何故鶴弥さんの『耳』に”上位種”でもないのに、いやそれ以上に”生者”の声らしく聞えた?
多分”なりかけ”の状態であった彼女の姿は、何故夏美の『眼』には普通の人間らしく映った?
そしてそれだけの要素を持ちながら、天童さんの『声』に頼らないと会話が出来なかったのは何故?

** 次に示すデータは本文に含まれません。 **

/-! ### postLanded -/

@[simp] theorem State.postLanded_crst (r : RowNo) :
    (s.postLanded r).crst = s.crst := by unfold State.postLanded; (try dsimp only); (repeat' split) <;> simp
@[simp] theorem State.postLanded_ports (r : RowNo) :
    (s.postLanded r).ports = s.ports := by unfold State.postLanded; (try dsimp only); (repeat' split) <;> simp
@[simp] theorem State.postLanded_sessions (r : RowNo) :
    (s.postLanded r).sessions = s.sessions := by unfold State.postLanded; (try dsimp only); (repeat' split) <;> simp
@[simp] theorem State.postLanded_claims (r : RowNo) :
    (s.postLanded r).claims = s.claims := by unfold State.postLanded; (try dsimp only); (repeat' split) <;> simp
@[simp] theorem State.postLanded_waits (r : RowNo) :
    (s.postLanded r).waits = s.waits := by unfold State.postLanded; (try dsimp only); (repeat' split) <;> simp
@[simp] theorem State.postLanded_rows (r : RowNo) :
    (s.postLanded r).rows = s.rows := by unfold State.postLanded; (try dsimp only); (repeat' split) <;> simp
@[simp] theorem State.postLanded_leased (r : RowNo) :
    (s.postLanded r).leased = s.leased := by unfold State.postLanded; (try dsimp only); (repeat' split) <;> simp
@[simp] theorem State.postLanded_cells (r : RowNo) :
    (s.postLanded r).cells = s.cells := by unfold State.postLanded; (try dsimp only); (repeat' split) <;> simp
@[simp] theorem State.postLanded_map (r : RowNo) :
    (s.postLanded r).map = s.map := by unfold State.postLanded; (try dsimp only); (repeat' split) <;> simp
@[simp] theorem State.postLanded_uploads (r : RowNo) :
    (s.postLanded r).uploads = s.uploads := by unfold State.postLanded; (try dsimp only); (repeat' split) <;> simp
@[simp] theorem State.postLanded_channels (r : RowNo) :
    (s.postLanded r).channels = s.channels := by unfold State.postLanded; (try dsimp only); (repeat' split) <;> simp
@[simp] theorem State.postLanded_compositors (r : RowNo) :
    (s.postLanded r).compositors = s.compositors :=
  by unfold State.postLanded; (try dsimp only); (repeat' split) <;> simp
@[simp] theorem State.postLanded_pending (r : RowNo) :
    (s.postLanded r).pending = s.pending := by unfold State.postLanded; (try dsimp only); (repeat' split) <;> simp
@[simp] theorem State.postLanded_freeIndex (r : RowNo) :
    (s.postLanded r).freeIndex = s.freeIndex := by unfold State.postLanded; (try dsimp only); (repeat' split) <;> simp
@[simp] theorem State.isActive_postLanded (r : RowNo) (j : Sid) :
    (s.postLanded r).isActive j = s.isActive j := by simp [State.isActive]
@[simp] theorem State.sidOf_postLanded (r : RowNo) (q : Port) :
    (s.postLanded r).sidOf q = s.sidOf q := by simp [State.sidOf]

/-! ### exchange -/

@[simp] theorem State.exchange_crst (r : RowNo) (k : Content) (o : Origin) :
    (s.exchange r k o).crst = s.crst := by unfold State.exchange; (try dsimp only); (repeat' split) <;> simp
@[simp] theorem State.exchange_ports (r : RowNo) (k : Content) (o : Origin) :
    (s.exchange r k o).ports = s.ports := by unfold State.exchange; (try dsimp only); (repeat' split) <;> simp
@[simp] theorem State.exchange_sessions (r : RowNo) (k : Content) (o : Origin) :
    (s.exchange r k o).sessions = s.sessions := by unfold State.exchange; (try dsimp only); (repeat' split) <;> simp
@[simp] theorem State.exchange_posted (r : RowNo) (k : Content) (o : Origin) :
    (s.exchange r k o).posted = s.posted := by unfold State.exchange; (try dsimp only); (repeat' split) <;> simp
@[simp] theorem State.exchange_claims (r : RowNo) (k : Content) (o : Origin) :
    (s.exchange r k o).claims = s.claims := by unfold State.exchange; (try dsimp only); (repeat' split) <;> simp
@[simp] theorem State.exchange_waits (r : RowNo) (k : Content) (o : Origin) :
    (s.exchange r k o).waits = s.waits := by unfold State.exchange; (try dsimp only); (repeat' split) <;> simp
@[simp] theorem State.exchange_leased (r : RowNo) (k : Content) (o : Origin) :
    (s.exchange r k o).leased = s.leased := by unfold State.exchange; (try dsimp only); (repeat' split) <;> simp
@[simp] theorem State.exchange_map (r : RowNo) (k : Content) (o : Origin) :
    (s.exchange r k o).map = s.map := by unfold State.exchange; (try dsimp only); (repeat' split) <;> simp
@[simp] theorem State.exchange_uploads (r : RowNo) (k : Content) (o : Origin) :
    (s.exchange r k o).uploads = s.uploads := by unfold State.exchange; (try dsimp only); (repeat' split) <;> simp
@[simp] theorem State.exchange_channels (r : RowNo) (k : Content) (o : Origin) :
    (s.exchange r k o).channels = s.channels := by unfold State.exchange; (try dsimp only); (repeat' split) <;> simp
@[simp] theorem State.exchange_compositors (r : RowNo) (k : Content) (o : Origin) :
    (s.exchange r k o).compositors = s.compositors :=
  by unfold State.exchange; (try dsimp only); (repeat' split) <;> simp
@[simp] theorem State.exchange_pending (r : RowNo) (k : Content) (o : Origin) :
    (s.exchange r k o).pending = s.pending := by unfold State.exchange; (try dsimp only); (repeat' split) <;> simp
@[simp] theorem State.exchange_freeIndex (r : RowNo) (k : Content) (o : Origin) :
    (s.exchange r k o).freeIndex = s.freeIndex := by unfold State.exchange; (try dsimp only); (repeat' split) <;> simp
@[simp] theorem State.isActive_exchange (r : RowNo) (k : Content) (o : Origin) (j : Sid) :
    (s.exchange r k o).isActive j = s.isActive j := by simp [State.isActive]
@[simp] theorem State.sidOf_exchange (r : RowNo) (k : Content) (o : Origin) (q : Port) :
    (s.exchange r k o).sidOf q = s.sidOf q := by simp [State.sidOf]

/-! ### settle -/

@[simp] theorem State.settle_crst (r : RowNo) :
    (s.settle r).crst = s.crst := by unfold State.settle; (try dsimp only); (repeat' split) <;> simp
@[simp] theorem State.settle_ports (r : RowNo) :
    (s.settle r).ports = s.ports := by unfold State.settle; (try dsimp only); (repeat' split) <;> simp
@[simp] theorem State.settle_sessions (r : RowNo) :
    (s.settle r).sessions = s.sessions := by unfold State.settle; (try dsimp only); (repeat' split) <;> simp
@[simp] theorem State.settle_claims (r : RowNo) :
    (s.settle r).claims = s.claims := by unfold State.settle; (try dsimp only); (repeat' split) <;> simp
@[simp] theorem State.settle_waits (r : RowNo) :
    (s.settle r).waits = s.waits := by unfold State.settle; (try dsimp only); (repeat' split) <;> simp
@[simp] theorem State.settle_leased (r : RowNo) :
    (s.settle r).leased = s.leased := by unfold State.settle; (try dsimp only); (repeat' split) <;> simp
@[simp] theorem State.settle_map (r : RowNo) :
    (s.settle r).map = s.map := by unfold State.settle; (try dsimp only); (repeat' split) <;> simp
@[simp] theorem State.settle_uploads (r : RowNo) :
    (s.settle r).uploads = s.uploads := by unfold State.settle; (try dsimp only); (repeat' split) <;> simp
@[simp] theorem State.settle_channels (r : RowNo) :
    (s.settle r).channels = s.channels := by unfold State.settle; (try dsimp only); (repeat' split) <;> simp
@[simp] theorem State.settle_compositors (r : RowNo) :
    (s.settle r).compositors = s.compositors := by unfold State.settle; (try dsimp only); (repeat' split) <;> simp
@[simp] theorem State.settle_pending (r : RowNo) :
    (s.settle r).pending = s.pending := by unfold State.settle; (try dsimp only); (repeat' split) <;> simp
@[simp] theorem State.settle_freeIndex (r : RowNo) :
    (s.settle r).freeIndex = s.freeIndex := by unfold State.settle; (try dsimp only); (repeat' split) <;> simp
@[simp] theorem State.isActive_settle (r : RowNo) (j : Sid) :
    (s.settle r).isActive j = s.isActive j := by simp [State.isActive]
@[simp] theorem State.sidOf_settle (r : RowNo) (q : Port) : (s.settle r).sidOf q = s.sidOf q := by simp [State.sidOf]

/-! ### blankCommit -/

@[simp] theorem State.blankCommit_crst (r : RowNo) :
    (s.blankCommit r).crst = s.crst := by unfold State.blankCommit; (try dsimp only); (repeat' split) <;> simp
@[simp] theorem State.blankCommit_ports (r : RowNo) :
    (s.blankCommit r).ports = s.ports := by unfold State.blankCommit; (try dsimp only); (repeat' split) <;> simp
@[simp] theorem State.blankCommit_sessions (r : RowNo) :
    (s.blankCommit r).sessions = s.sessions := by unfold State.blankCommit; (try dsimp only); (repeat' split) <;> simp
@[simp] theorem State.blankCommit_claims (r : RowNo) :
    (s.blankCommit r).claims = s.claims := by unfold State.blankCommit; (try dsimp only); (repeat' split) <;> simp
@[simp] theorem State.blankCommit_waits (r : RowNo) :
    (s.blankCommit r).waits = s.waits := by unfold State.blankCommit; (try dsimp only); (repeat' split) <;> simp
@[simp] theorem State.blankCommit_leased (r : RowNo) :
    (s.blankCommit r).leased = s.leased := by unfold State.blankCommit; (try dsimp only); (repeat' split) <;> simp
@[simp] theorem State.blankCommit_map (r : RowNo) :
    (s.blankCommit r).map = s.map := by unfold State.blankCommit; (try dsimp only); (repeat' split) <;> simp
@[simp] theorem State.blankCommit_uploads (r : RowNo) :
    (s.blankCommit r).uploads = s.uploads := by unfold State.blankCommit; (try dsimp only); (repeat' split) <;> simp
@[simp] theorem State.blankCommit_channels (r : RowNo) :
    (s.blankCommit r).channels = s.channels := by unfold State.blankCommit; (try dsimp only); (repeat' split) <;> simp
@[simp] theorem State.blankCommit_compositors (r : RowNo) :
    (s.blankCommit r).compositors = s.compositors :=
  by unfold State.blankCommit; (try dsimp only); (repeat' split) <;> simp
@[simp] theorem State.blankCommit_pending (r : RowNo) :
    (s.blankCommit r).pending = s.pending := by unfold State.blankCommit; (try dsimp only); (repeat' split) <;> simp
@[simp] theorem State.blankCommit_freeIndex (r : RowNo) :
    (s.blankCommit r).freeIndex = s.freeIndex :=
  by unfold State.blankCommit; (try dsimp only); (repeat' split) <;> simp
@[simp] theorem State.isActive_blankCommit (r : RowNo) (j : Sid) :
    (s.blankCommit r).isActive j = s.isActive j := by simp [State.isActive]
@[simp] theorem State.sidOf_blankCommit (r : RowNo) (q : Port) :
    (s.blankCommit r).sidOf q = s.sidOf q := by simp [State.sidOf]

いくつもの疑問が浮かんでは消えていくが、間違いなく姉が他の”怪異”と違う理由。
答え合わせをするのが馬鹿らしくなるくらい分かり切っている。
彼女の行動を共にしていた大きな烏、『八咫烏』の存在だろう。
「夏美……最後にもう一度確認していいですか?」
「ん、なに?」
「「 あ、戻った 」」
外野が煩いが、もういいや。
「貴女の『眼』で見ても、三本足の烏でしたか? 本当に? 絶対? 間違いなく?」
「え、あ、うん。 間違いないと思うけど……どうしたの?」
詰め寄る様に顔を近づけるが、彼女は若干引いたような眼差しを向けてくるだけで、その意見は変わらなかった。
だが、それが一番おかしいのだ。
「本当に……意味が分かりません。 三本足の烏と言えば『八咫烏』しか伝承にも残されていないでしょう。 それは神様の使い……場所によっては神様その物として語り継がれている存在です……ほら、貴女の狐と一緒ですよ。 しかも、あの地域で言えば……その、先生が食べちゃってます……」
「「「 はぁ? 」」」
ですよね、そういう反応になりますよね。
色々諦めてため息をついてから、私は語り出した。
私と先生のお母さんで話した内容と、私の過去について。
もはや面倒になり始め、そりゃもう一辺にベラベラと過去と聞いた話を織り交ぜながら。
もういい、考えるのが疲れた。
とにかく全部話しちゃえって感じで。
至る所で皆が引いたり涙ぐんだりしているが、もはやどうでもいい。
これも全部、先生が悪いんだ。
彼に頼ったのは私だけど、余計な問題を次から次へとぶっこんでくる彼が悪い。
もう意味が分からない、なんで八咫烏なんぞ食ったんだ、説明しろ。
そんな理不尽な怒りをこの場に居ない彼にぶつけつつ、私は全てを洗いざらいゲロったのであった。